* Try it *
Which lines of the records hold the string "satAdd"? Report only how many of them there are.
------
-- ==== Sys2Proof/Machine/Engines.lean ====
section
/-! DEFINITION. The Triangulation engines: segments, known-answer tests, shadow samples (R77–R93). -/

namespace Sys2Proof.Machine

open Sys2Proof

/-- A segment ends: on engine t, or in firmware while no engine is in service (R77, R83, R89). Nothing moves while work is
stopped. -/
def Dev.segmentComplete (d : Dev) (t : Nat) (how : SegEnd) (corrected : Nat) : Dev :=
  if d.halted then d
  else if (d.engine t).seg.isSome then (Dev.routeJob? (d.teSegmentEnd t how corrected)).settle
  else if d.te.fallback then (Dev.routeJob? d.teFirmware).settle
  else d

/-- A shadow sample that has not started within 100 ms is skipped and counted (R85): none of its segments runs or has run. -/
def Dev.shadowSkip (d : Dev) (job : Nat) : Dev :=
  let j := SMap.at d.te.jobs job
  let queued := (d.te.queue.filter (fun s => s.job == job)).length
  match j.owner with
  | .shadow id =>
    if !SMap.has d.te.jobs job || queued != j.left || !j.outs.isEmpty || queued = 0 then d
    else
      let d := { d with
        te.queue := d.te.queue.filter (fun s => s.job != job)
        te.jobs := SMap.drop d.te.jobs job
        te.shadows := SMap.drop d.te.shadows id }.bump 0x2200 9
      if 2 ^ 64 ≤ id then d.endCompare j.array j.stripe else d
  | .destage _ | .read _ | .resurvey _ _ | .level _ _ | .replay _ => d

/-! The commands -/

/-- `corrected`: accumulator ECC errors corrected in the segment. -/
def execTeSegmentComplete (t : Fin 8) (how : SegEnd) (corrected : Nat) (s : State) : Host.Outcome State Fault Refusal :=
  .next (s.onDev (fun d => d.segmentComplete t how corrected))

/-- KAT_NOW, TE_KAT_CTL.START or 221th.0C; a pass returns a FAULTED engine only for KAT_NOW and 221th.0C (R83, R84). -/
def execRunKat (t : Fin 8) (restores : Bool) (s : State) : Host.Outcome State Fault Refusal :=
  .next (s.onDev (fun d => d.teAskKat t restores))

def execKatPeriodic (s : State) : Host.Outcome State Fault Refusal := .next (s.onDev Dev.teKatDue)

def execKatComplete (t : Fin 8) (pass : Bool) (s : State) : Host.Outcome State Fault Refusal :=
  .next (s.onDev (fun d => d.teKatEnd t pass))

def execShadowSampleSkip (job : Nat) (s : State) : Host.Outcome State Fault Refusal :=
  .next (s.onDev (fun d => d.shadowSkip job))

/-- 2200h.02 or TE_POOL_CTL.ENABLE (R81). -/
def execTeServiceMaskWrite (mask : U8) (s : State) : Host.Outcome State Fault Refusal :=
  .next (s.onDev (fun d => d.teMask mask.toNat))

end Sys2Proof.Machine
end

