/-- R584, R585: a response starts a verification, unless the device is in DATUM, the attempts are used up, or a verification
runs; and what a verification that ends does.
R583–R585, R587: Test-Logic-Reset selects IDCODE and lock level 0; after the pins were handed over the internal reset is
asserted; a test hold ends after its 60 s. -/
def Obligations.TapUnlockAndReset : Prop :=
  (∀ (s : State) (l : BitVec 8),
    (s.dev.lc.datum = false → s.tap.exhausted = false → s.tap.verifying = none →
      exec (.response l) s = .next { s with tap := { s.tap with
        instr := .response, current := .response, verifying := some l.toNat } }) ∧
    (s.dev.lc.datum = true ∨ s.tap.exhausted = true ∨ s.tap.verifying.isSome = true →
      exec (.response l) s = .next { s with tap := { s.tap with instr := .response, current := .response } }) ∧
    (∀ (n : Nat) (board debug : Bool), s.tap.verifying = some n → s.dev.lc.datum = false →
      (n = 1 ∧ (debug = true ∨ (board = true ∧ s.dev.boardKeySet = true)) ∨ n = 2 ∧ debug = true →
        exec (.responseVerified board debug) s = .next { s with
          tap := { s.tap with
            verifying := none, level := max s.tap.level n, unlocks := satAdd 0xFFFFFFFF s.tap.unlocks 1 }
          dev := { s.dev with lc.unlockHold := true, lc.hold := false } }) ∧
      (debug = false → (n = 1 ∧ (board = false ∨ s.dev.boardKeySet = false) ∨ n = 2) →
        exec (.responseVerified board debug) s = .next { s with
          tap := { s.tap with
            verifying := none, attempts := s.tap.attempts + 1
            exhausted := s.tap.exhausted || decide (3 ≤ s.tap.attempts + 1)
            failedAll := satAdd 0xFFFFFFFF s.tap.failedAll 1, nonceNo := s.tap.nonceNo + 1 } }))) ∧
  (∀ s : State,
    (s.tap.handed = true → exec .testLogicReset s = .next { s with
      tap := { s.tap with
        instr := .idcode, current := .idcode, level := 0, verifying := none, handed := false, sampleOnly := true }
      dev := s.dev.cold false }) ∧
    (s.tap.handed = false → s.dev.lc.unlockHold = false → exec .testLogicReset s = .next { s with
      tap := { s.tap with
        instr := .idcode, current := .idcode, level := 0, verifying := none, handed := false, sampleOnly := true } }) ∧
    (s.tap.handed = false → s.dev.lc.unlockHold = true → s.dev.lc.step = 6 → ∃ t, exec .testLogicReset s = .next t ∧
      t.tap.level = 0 ∧ t.tap.current = .idcode ∧ t.dev = { s.dev with lc.unlockHold := false }.restoreStep) ∧
    (s.dev.lc.hold = true → exec .testHoldExpiry s = .next { s with
      dev := { s.dev with lc.hold := false }.restoreStep }) ∧
    (s.dev.lc.hold = false → exec .testHoldExpiry s = .next s))

/-- The lock of the test access port: a level 0–2, at most three failed attempts, and exhausted exactly with the third; no
verification runs on a lock that is exhausted (R584). -/
def TapLock (t : Tap) : Prop :=
  t.level ≤ 2 ∧ t.attempts ≤ 3 ∧ (t.exhausted = true ↔ t.attempts = 3) ∧ (t.exhausted = true → t.verifying = none)

/-- R584: every step keeps the lock's invariant. -/
def Obligations.TapLockKept : Prop :=
  ∀ s t : State, TapLock s.tap → step s = .next t → TapLock t.tap

/-- The lock's invariant holds at reset. -/
def Obligations.TapLockAtReset : Prop :=
 TapLock State.reset.tap

/-- R584, R585: only a response that verifies raises the lock level, and only outside DATUM; level 2 needs the debug key. -/
def Obligations.LockLevelRises : Prop :=
  ∀ (c : Instr) (s t : State), exec c s = .next t → s.tap.level < t.tap.level →
    s.dev.lc.datum = false ∧ ∃ board debug : Bool, c = .responseVerified board debug ∧ s.tap.verifying = some t.tap.level ∧
      (t.tap.level = 1 ∨ t.tap.level = 2 ∧ debug = true)

/-! ## The Col arbiters, the Basin port and the event router -/

/-- R432, R433, R435: on an arbiter with no other request raised, a request is granted at once if the server is free, preempts
a holder of a lower class, waits behind one of the same or a higher class, and waits under FREEZE. The TE pool takes its
requests from its queued segments.
R432–R435: the end of a transfer, a withdrawal and FREEZE, on an arbiter where nothing else waits; FREEZE with no holder
drains the arbiter, which pulses source 3088 + i. In the TE pool the end of a transfer is the end of a segment.
R436: a class is written in one place of D00ih.03, and the write makes a grant decision; where nothing waits it changes
nothing else. -/
def Obligations.ColArbiters : Prop :=
  (∀ (s : State) (i : Fin 10) (r : Fin 16),
    (i ≠ 8 → r.val < colRequesters i → (s.dev.col i).wait = 0 →
      ((s.dev.col i).freeze = false → (s.dev.col i).hold = 0 →
        exec (.colRequest i r) s = .next { s with dev := (s.dev.colWant i r).colGrantTo i r }) ∧
      (∀ h : Fin 16, (s.dev.col i).freeze = false → (s.dev.col i).hold = bit16 h → s.dev.classOf i h < s.dev.classOf i r →
        exec (.colRequest i r) s = .next { s with dev := ((s.dev.colWant i r).colPreempt i h).colGrantTo i r }) ∧
      (∀ h : Fin 16, h ≠ r → (s.dev.col i).hold = bit16 h →
        (s.dev.col i).freeze = true ∨ s.dev.classOf i r ≤ s.dev.classOf i h →
        exec (.colRequest i r) s = .next { s with dev := s.dev.colWant i r })) ∧
    exec (.colRequest 8 r) s = .next { s with dev := s.dev.teGrant }) ∧
  (∀ (s : State) (i : Fin 10) (r : Fin 16),
    (i ≠ 8 →
      ((s.dev.col i).wait = 0 → (s.dev.col i).hold = bit16 r → (s.dev.col i).freeze = false →
        exec (.colRelease i r) s = .next { s with dev := s.dev.colFree i r }) ∧
      ((s.dev.col i).hold = bit16 r → (s.dev.col i).freeze = true →
        exec (.colRelease i r) s = .next { s with dev := (s.dev.colFree i r).pulse (3088 + i) }) ∧
      ((s.dev.col i).wait.getLsbD r = true → exec (.colWithdraw i r) s = .next { s with dev := s.dev.colUnwant i r }) ∧
      ((s.dev.col i).wait = 0 → (s.dev.col i).hold = bit16 r → (s.dev.col i).freeze = false →
        exec (.colWithdraw i r) s = .next { s with dev := (s.dev.bump (0xD000 + i) 6).colFree i r }) ∧
      ((s.dev.col i).hold = 0 → (s.dev.col i).freeze = false → exec (.colFreeze i true) s =
        .next { s with dev := (s.dev.onCol i fun k => { k with freeze := true }).pulse (3088 + i) }) ∧
      ((s.dev.col i).hold ≠ 0 → exec (.colFreeze i true) s =
        .next { s with dev := s.dev.onCol i fun k => { k with freeze := true } })) ∧
    exec (.colRelease 8 r) s = .next { s with dev := s.dev.teGrant } ∧
    exec (.colFreeze 8 false) s = .next { s with dev := (s.dev.onCol 8 fun k => { k with freeze := false }).teGrant }) ∧
  (∀ (s : State) (i : Fin 10) (r : Fin 16) (cls : Fin 8), ∃ d : Dev,
    d = { s.dev with dict := { s.dev.dict with oct := d.dict.oct } } ∧
    d.octs (0xD000 + i) 3 = some (((List.range 16).map fun k => BitVec.ofNat 8 (s.dev.classOf i k)).set r (BitVec.ofNat 8 cls)) ∧
    (i ≠ 8 → exec (.colClassWrite i r cls) s = .next { s with dev := d.colDecide i }) ∧
    (i ≠ 8 → (s.dev.col i).wait = 0 → exec (.colClassWrite i r cls) s = .next { s with dev := d }) ∧
    (i = 8 → exec (.colClassWrite i r cls) s = .next { s with dev := d.teGrant }))
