-- ==== Sys2Proof/Laws/Exec.lean ====
section
/-! SUPPORT. What each arm of exec calls. -/

namespace Sys2Proof.Machine

open Sys2Proof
------
* Result *
2